### Required work
Each line at or after the one containing "structure FieldValue where" should be transcribed exactly, up to and including the final line of the data.

Stored data entries
====================
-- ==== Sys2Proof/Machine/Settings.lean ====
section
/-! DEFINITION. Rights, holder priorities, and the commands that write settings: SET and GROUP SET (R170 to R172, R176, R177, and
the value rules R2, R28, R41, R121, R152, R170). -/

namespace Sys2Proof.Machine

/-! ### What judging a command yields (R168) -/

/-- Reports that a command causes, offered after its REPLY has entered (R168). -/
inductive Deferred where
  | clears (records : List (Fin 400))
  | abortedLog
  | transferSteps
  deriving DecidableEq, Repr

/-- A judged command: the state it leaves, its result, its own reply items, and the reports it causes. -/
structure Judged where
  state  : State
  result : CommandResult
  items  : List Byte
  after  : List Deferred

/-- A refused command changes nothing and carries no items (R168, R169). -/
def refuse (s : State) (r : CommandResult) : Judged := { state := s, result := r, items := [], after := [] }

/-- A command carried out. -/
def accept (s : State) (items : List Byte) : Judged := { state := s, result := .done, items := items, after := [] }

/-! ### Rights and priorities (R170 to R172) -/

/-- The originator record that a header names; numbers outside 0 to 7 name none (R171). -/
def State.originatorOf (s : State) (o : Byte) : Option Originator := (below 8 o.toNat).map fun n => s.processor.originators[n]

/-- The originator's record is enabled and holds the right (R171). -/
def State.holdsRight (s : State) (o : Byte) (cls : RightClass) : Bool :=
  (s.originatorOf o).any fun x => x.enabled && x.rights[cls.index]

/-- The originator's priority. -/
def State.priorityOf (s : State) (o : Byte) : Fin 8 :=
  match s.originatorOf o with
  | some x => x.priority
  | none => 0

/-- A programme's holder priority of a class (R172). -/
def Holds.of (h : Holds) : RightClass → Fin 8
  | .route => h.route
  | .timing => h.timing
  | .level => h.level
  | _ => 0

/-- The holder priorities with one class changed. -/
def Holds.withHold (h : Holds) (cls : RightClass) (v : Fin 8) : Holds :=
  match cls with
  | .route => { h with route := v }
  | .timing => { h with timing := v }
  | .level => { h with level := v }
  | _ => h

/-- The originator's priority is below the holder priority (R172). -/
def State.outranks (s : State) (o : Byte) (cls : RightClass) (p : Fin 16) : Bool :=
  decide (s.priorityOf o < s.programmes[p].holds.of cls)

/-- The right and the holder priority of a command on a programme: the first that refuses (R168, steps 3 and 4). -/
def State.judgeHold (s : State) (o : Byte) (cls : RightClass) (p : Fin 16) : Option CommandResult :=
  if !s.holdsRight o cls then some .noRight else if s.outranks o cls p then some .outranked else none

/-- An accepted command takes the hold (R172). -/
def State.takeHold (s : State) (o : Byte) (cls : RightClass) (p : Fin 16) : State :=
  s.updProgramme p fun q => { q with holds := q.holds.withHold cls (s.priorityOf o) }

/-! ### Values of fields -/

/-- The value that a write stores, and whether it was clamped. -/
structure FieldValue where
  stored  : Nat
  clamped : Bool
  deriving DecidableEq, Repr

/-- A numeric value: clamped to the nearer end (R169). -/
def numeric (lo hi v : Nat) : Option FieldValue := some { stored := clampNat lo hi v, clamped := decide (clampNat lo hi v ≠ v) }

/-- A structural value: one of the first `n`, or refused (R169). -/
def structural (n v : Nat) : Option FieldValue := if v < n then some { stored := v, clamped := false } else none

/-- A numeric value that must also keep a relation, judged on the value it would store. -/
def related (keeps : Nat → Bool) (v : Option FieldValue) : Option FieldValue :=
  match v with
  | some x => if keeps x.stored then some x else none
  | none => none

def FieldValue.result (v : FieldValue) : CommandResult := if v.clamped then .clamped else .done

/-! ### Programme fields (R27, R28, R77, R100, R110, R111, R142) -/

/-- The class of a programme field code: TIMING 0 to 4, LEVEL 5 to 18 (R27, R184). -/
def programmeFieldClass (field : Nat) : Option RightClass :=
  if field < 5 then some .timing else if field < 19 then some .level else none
====================
### Answer section
structure FieldValue where
  stored  : Nat
  clamped : Bool
  deriving DecidableEq, Repr

/-- A numeric value: clamped to the nearer end (R169). -/
def numeric (lo hi v : Nat) : Option FieldValue := some { stored := clampNat lo hi v, clamped := decide (clampNat lo hi v ≠ v) }

/-- A structural value: one of the first `n`, or refused (R169). -/
def structural (n v : Nat) : Option FieldValue := if v < n then some { stored := v, clamped := false } else none

/-- A numeric value that must also keep a relation, judged on the value it would store. -/
def related (keeps : Nat → Bool) (v : Option FieldValue) : Option FieldValue :=
  match v with
  | some x => if keeps x.stored then some x else none
  | none => none

def FieldValue.result (v : FieldValue) : CommandResult := if v.clamped then .clamped else .done

/-! ### Programme fields (R27, R28, R77, R100, R110, R111, R142) -/

/-- The class of a programme field code: TIMING 0 to 4, LEVEL 5 to 18 (R27, R184). -/
def programmeFieldClass (field : Nat) : Option RightClass :=
  if field < 5 then some .timing else if field < 19 then some .level else none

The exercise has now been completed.